I have been a very occasional contributor to the website Contested Terrain, which addressed antisemitism and other reactionary forms of thought in the anti-capitalist and anti-globalisation movement, from an emancipatory perspective. Its domain has lapsed and so it is currently residing in the where are they now file - hopefully temporarily. You can see it still at the wonderful archive.org, but I am going to re-post some things from it here. In this re-post, I will focus on the Occupy movement, whose second birthday it is right now.
The workshop was very much coming from a social justice perspective, where the term “anti-semitism” also includes “racism towards other ‘semitic peoples’”, i.e. “islamophobia” – hence in this workshop the use of the expression “anti-jewish oppression”. Apart from a little introduction to “anti-Jewish oppression” it was focused on an exchange of experiences of oppression on the intra-, inter-personal or institutional levels, in pairs. These were brought together and shared, followed by some talking. It had about 9 participants that stayed til the end, most of them Jewish.

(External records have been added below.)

-- ==== Sys2Proof/Machine/RegMap.lean ====
section
/-! DEFINITION. The register map of the spec: every register, its copies, and every field with its access type, reset value and range. Generated once from the register tables of spec/ by a script that reads spec/ alone; a range is the one its Description column gives. -/

namespace Sys2Proof.Machine

/-- R12: the access type of a field. -/
inductive Access where
  | ro | rw | w1c | wo | rws
  deriving DecidableEq, Repr

/-- One field of a register: its bits, access type, reset value and the values it may hold
(R57, check 2: `min` to `max` less the values of `bad`). -/
structure FieldDef where
  hi : Nat
  lo : Nat
  acc : Access
  reset : Nat
  min : Nat
  max : Nat
  bad : List Nat
  deriving DecidableEq, Repr

/-- One register of a table: the address of its first copy, the counts and strides of its copies (the
widest stride first), the enable of the descriptor it belongs to (the address of the enable's first copy
and its bit), and its fields. -/
structure RegDef where
  base : Nat
  dims : List (Nat × Nat)
  enable : Option (Nat × Nat)
  fields : List FieldDef
  deriving DecidableEq, Repr

namespace Row
/-- A field that software only reads. -/
def ro (h l r : Nat) : FieldDef := ⟨h, l, .ro, r, 0, 2 ^ (h - l + 1) - 1, []⟩
/-- A field of type RW that may hold any value. -/
def rw (h l r : Nat) : FieldDef := ⟨h, l, .rw, r, 0, 2 ^ (h - l + 1) - 1, []⟩
/-- A field of type RWS that may hold any value. -/
def rws (h l r : Nat) : FieldDef := ⟨h, l, .rws, r, 0, 2 ^ (h - l + 1) - 1, []⟩
/-- A field that a written 1 clears. -/
def w1c (h l r : Nat) : FieldDef := ⟨h, l, .w1c, r, 0, 2 ^ (h - l + 1) - 1, []⟩
/-- A field that software only writes. -/
def wo (h l r : Nat) : FieldDef := ⟨h, l, .wo, r, 0, 2 ^ (h - l + 1) - 1, []⟩
/-- A field of type RW with a range. -/
def rwR (h l r a b : Nat) (x : List Nat) : FieldDef := ⟨h, l, .rw, r, a, b, x⟩
/-- A field of type RWS with a range. -/
def rwsR (h l r a b : Nat) (x : List Nat) : FieldDef := ⟨h, l, .rws, r, a, b, x⟩
end Row

open Row

/-- Registers of the SYS block, part 1. -/
def sysRegs0 : List RegDef :=
  [
   -- SYS_DEVICE_ID, R8
   ⟨0x0, [], none, [ro 31 0 2535456945]⟩,
   -- SYS_STRAP, R26
   ⟨0x4, [], none, [ro 7 7 0, ro 3 3 0, ro 2 2 0, ro 1 0 0]⟩,
   -- SYS_MODE, R35
   ⟨0x8, [], none, [ro 31 24 0, ro 23 16 0, ro 10 8 0, ro 2 0 0]⟩,
   -- SYS_BOOT_STAT, R502
   ⟨0x100, [], none, [ro 31 24 0, ro 23 22 0, ro 21 21 0, ro 20 20 0, ro 19 19 0, ro 18 18 0, ro 17 17 0, ro 16 15 3, ro 9 8 0, ro 7 0 0]⟩,
   -- SYS_FW_VER, R502
   ⟨0x104, [], none, [ro 31 0 0]⟩,
   -- SYS_FW_STAGED, R502
   ⟨0x108, [], none, [ro 31 0 0]⟩,
   -- SYS_SLOT_STAT, R502
   ⟨0x10C, [], none, [ro 7 4 0, ro 3 0 0]⟩,
   -- SYS_SCHEMA, R502
   ⟨0x110, [], none, [ro 31 16 0, ro 15 0 0]⟩,
   -- SYS_FW_PUSH, R502
   ⟨0x114, [], none, [rw 31 31 1, ro 23 16 0, rwR 15 0 1000 10 10000 []]⟩,
   -- SYS_BOOT_EVT, R502
   ⟨0x118, [], none, [w1c 6 6 0, w1c 5 5 0, w1c 4 4 0, w1c 3 3 0, w1c 2 2 0, w1c 1 1 0, w1c 0 0 0]⟩,
   -- SYS_BOOT_IRQ_EN, R502
   ⟨0x11C, [], none, [rw 6 6 0, rw 5 5 0, rw 4 4 0, rw 3 3 0, rw 2 2 0, rw 1 1 0, rw 0 0 0]⟩,
   -- SYS_CUFF, R78
   ⟨0x200, [], none, [rwsR 10 0 500 100 2000 []]⟩,
   -- SYS_FLIP_EVT, R79
   ⟨0x204, [], none, [w1c 7 7 0, w1c 6 6 0, w1c 5 5 0, w1c 4 4 0, w1c 3 3 0, w1c 2 2 0, w1c 1 1 0, w1c 0 0 0]⟩,
   -- SYS_FLIP_IRQ_EN, R79
   ⟨0x208, [], none, [rw 7 7 0, rw 6 6 0, rw 5 5 0, rw 4 4 0, rw 3 3 0, rw 2 2 0, rw 1 1 0, rw 0 0 0]⟩,
   -- SYS_FLIP_CNT, R80
   ⟨0x20C, [], none, [ro 31 16 0, ro 15 0 0]⟩,
   -- SYS_COMPAT, R81
   ⟨0x210, [], none, [rw 0 0 0]⟩,
   -- SYS_FENCE_TMO, R82
   ⟨0x214, [], none, [rws 19 0 50000]⟩,
   -- SYS_TXN_STAT, R83
   ⟨0x220, [(2, 0x10)], none, [ro 31 31 0, ro 30 30 0, ro 28 16 0, ro 14 0 0]⟩,
   -- SYS_TXN_OPEN_SEQ, R83
   ⟨0x224, [(2, 0x10)], none, [ro 31 0 0]⟩,
   -- SYS_TXN_LAST_SEQ, R83
   ⟨0x228, [(2, 0x10)], none, [ro 31 0 0]⟩]

/-- Registers of the SYS block, part 2. -/
def sysRegs1 : List RegDef :=
  [
   -- SYS_TXN_LAST_RES, R83
   ⟨0x22C, [(2, 0x10)], none, [ro 31 16 0, ro 15 15 0, ro 14 14 0, ro 12 0 0]⟩,
   -- SYS_FENCE_WAIT, R84
   ⟨0x240, [(4, 0x4)], none, [ro 31 0 0]⟩,
   -- SYS_CMD_STAT, R526
   ⟨0x300, [], none, [ro 31 31 0, ro 30 30 0, ro 29 26 9, ro 25 21 0, ro 20 16 0]⟩,
   -- SYS_CMD_EVT, R526
   ⟨0x304, [], none, [w1c 5 5 0, w1c 4 4 0, w1c 3 3 0, w1c 2 2 0, w1c 1 1 0, w1c 0 0 0]⟩,
   -- SYS_CMD_IRQ_EN, R526
   ⟨0x308, [], none, [rw 5 5 0, rw 4 4 0, rw 3 3 0, rw 2 2 0, rw 1 1 0, rw 0 0 0]⟩,
   -- SYS_CMD_CNT0, R526
   ⟨0x30C, [], none, [ro 31 16 0, ro 15 0 0]⟩,
   -- SYS_CMD_CNT1, R526
   ⟨0x310, [], none, [ro 31 16 0, ro 15 0 0]⟩,
   -- SYS_ACT_SEQ_GEN, R526
   ⟨0x314, [], none, [ro 31 0 0]⟩,
   -- SYS_ACT_SEQ_GNT, R526
   ⟨0x318, [], none, [ro 31 0 0]⟩,
   -- SYS_COMM_GEN, R526
   ⟨0x31C, [], none, [ro 31 0 0]⟩,
   -- SYS_IRQ_SUM, R526
   ⟨0x320, [], none, [ro 19 19 0, ro 18 18 0, ro 17 17 0, ro 16 16 0, ro 15 15 0, ro 14 14 0, ro 13 13 0, ro 12 12 0, ro 11 11 0, ro 10 10 0, ro 9 9 0, ro 8 8 0, ro 7 7 0, ro 6 6 0, ro 5 5 0, ro 4 4 0, ro 3 3 0, ro 2 2 0, ro 1 1 0, ro 0 0 0]⟩,
   -- SYS_ALARM_EN, R526
   ⟨0x324, [], none, [rw 31 31 1, rw 30 30 1, rw 19 0 0]⟩,
   -- SYS_ALARM_STAT, R526
   ⟨0x328, [], none, [ro 2 0 0]⟩,
   -- SYS_FENCE_VAL, R84
   ⟨0x400, [(128, 0x4)], none, [ro 31 0 0]⟩]

/-- Registers of the RST block. -/
def rstRegs : List RegDef :=
  [
   -- RST_CTL, R562
   ⟨0x10000, [], none, [rw 1 1 1, rw 0 0 1]⟩,
   -- RST_STAT, R562
   ⟨0x10004, [], none, [ro 17 16 0, ro 4 0 0]⟩,
   -- RST_CAUSE, R562
   ⟨0x10008, [], none, [w1c 13 0 1]⟩,
   -- RST_MAP, R562
   ⟨0x1000C, [], none, [ro 27 0 0]⟩,
   -- RST_EVT, R562
   ⟨0x10010, [], none, [w1c 2 2 0, w1c 1 1 0, w1c 0 0 0]⟩,
   -- RST_IRQ_EN, R562
   ⟨0x10014, [], none, [rw 2 2 0, rw 1 1 0, rw 0 0 0]⟩,
   -- RST_BLK_REQ, R562
   ⟨0x10018, [], none, [wo 7 0 0]⟩,
   -- RST_BLK_STAT, R562
   ⟨0x1001C, [], none, [ro 23 16 0, ro 15 8 0, ro 7 0 0]⟩,
   -- RST_CNT, R562
   ⟨0x10020, [], none, [ro 31 16 0, ro 15 0 0]⟩]

/-- Registers of the CLK block. -/
def clkRegs : List RegDef :=
  [
   -- CLK_STAT, R563
   ⟨0x20000, [], none, [ro 8 8 0, ro 7 7 0, ro 6 6 0, ro 5 5 0, ro 4 4 0, ro 3 3 0, ro 2 2 0, ro 1 1 0, ro 0 0 0]⟩,
   -- CLK_EVT, R563
   ⟨0x20004, [], none, [w1c 5 5 0, w1c 4 4 0, w1c 3 3 0, w1c 2 2 0, w1c 1 1 0, w1c 0 0 0]⟩,
   -- CLK_IRQ_EN, R563
   ⟨0x20008, [], none, [rw 5 5 0, rw 4 4 0, rw 3 3 0, rw 2 2 0, rw 1 1 0, rw 0 0 0]⟩,
   -- CLK_THROTTLE, R563
   ⟨0x2000C, [], none, [ro 5 4 0, ro 1 0 0]⟩]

It was acknowledged that antisemitism had been an issue here and there at OWS, but people had the perception that it was mostly a fringe phenomenon that gets criticisized when it pops up. Also, there was overall excitement about various Yom Kippur activities and JFREJ workshops that happened all over the week without any disturbances.
Meanwhile, a guy with a “Why do the Arabs hate the US?” sign was passing out leaflets on the Broadway side of Liberty Plaza with following passage:
As long as the great majority of Americans remain totally ignorant and uninvolved in our Israeli policy, the US government will continue to be hostage to Israel, Zionist Christians and American Jews. I am not a Jew hater. In fact, I consider them the smartest people in the world. This small minority of Americans, less than 3% of our population, have enormous power in all segments of American economy and government. Unfortunately, when it comes to Israel, these gifted people turn off their brains and think only with their hearts.”Argued with him for a while, seemed to be some US nationalist (“Pro-Palestinian? I am not an Arab lover!”) who said he wasn’t affiliated with any group. No other people seemed to take offense…Had another argument with a US-flag carrying whacko with no coherent political idea that sooner or later was talking about the 1% being the “rich Rothschilds and other such families” while he had no problem with capitalism or imperialism as such: “If you only work hard enough, you can be whatever you wanna be”.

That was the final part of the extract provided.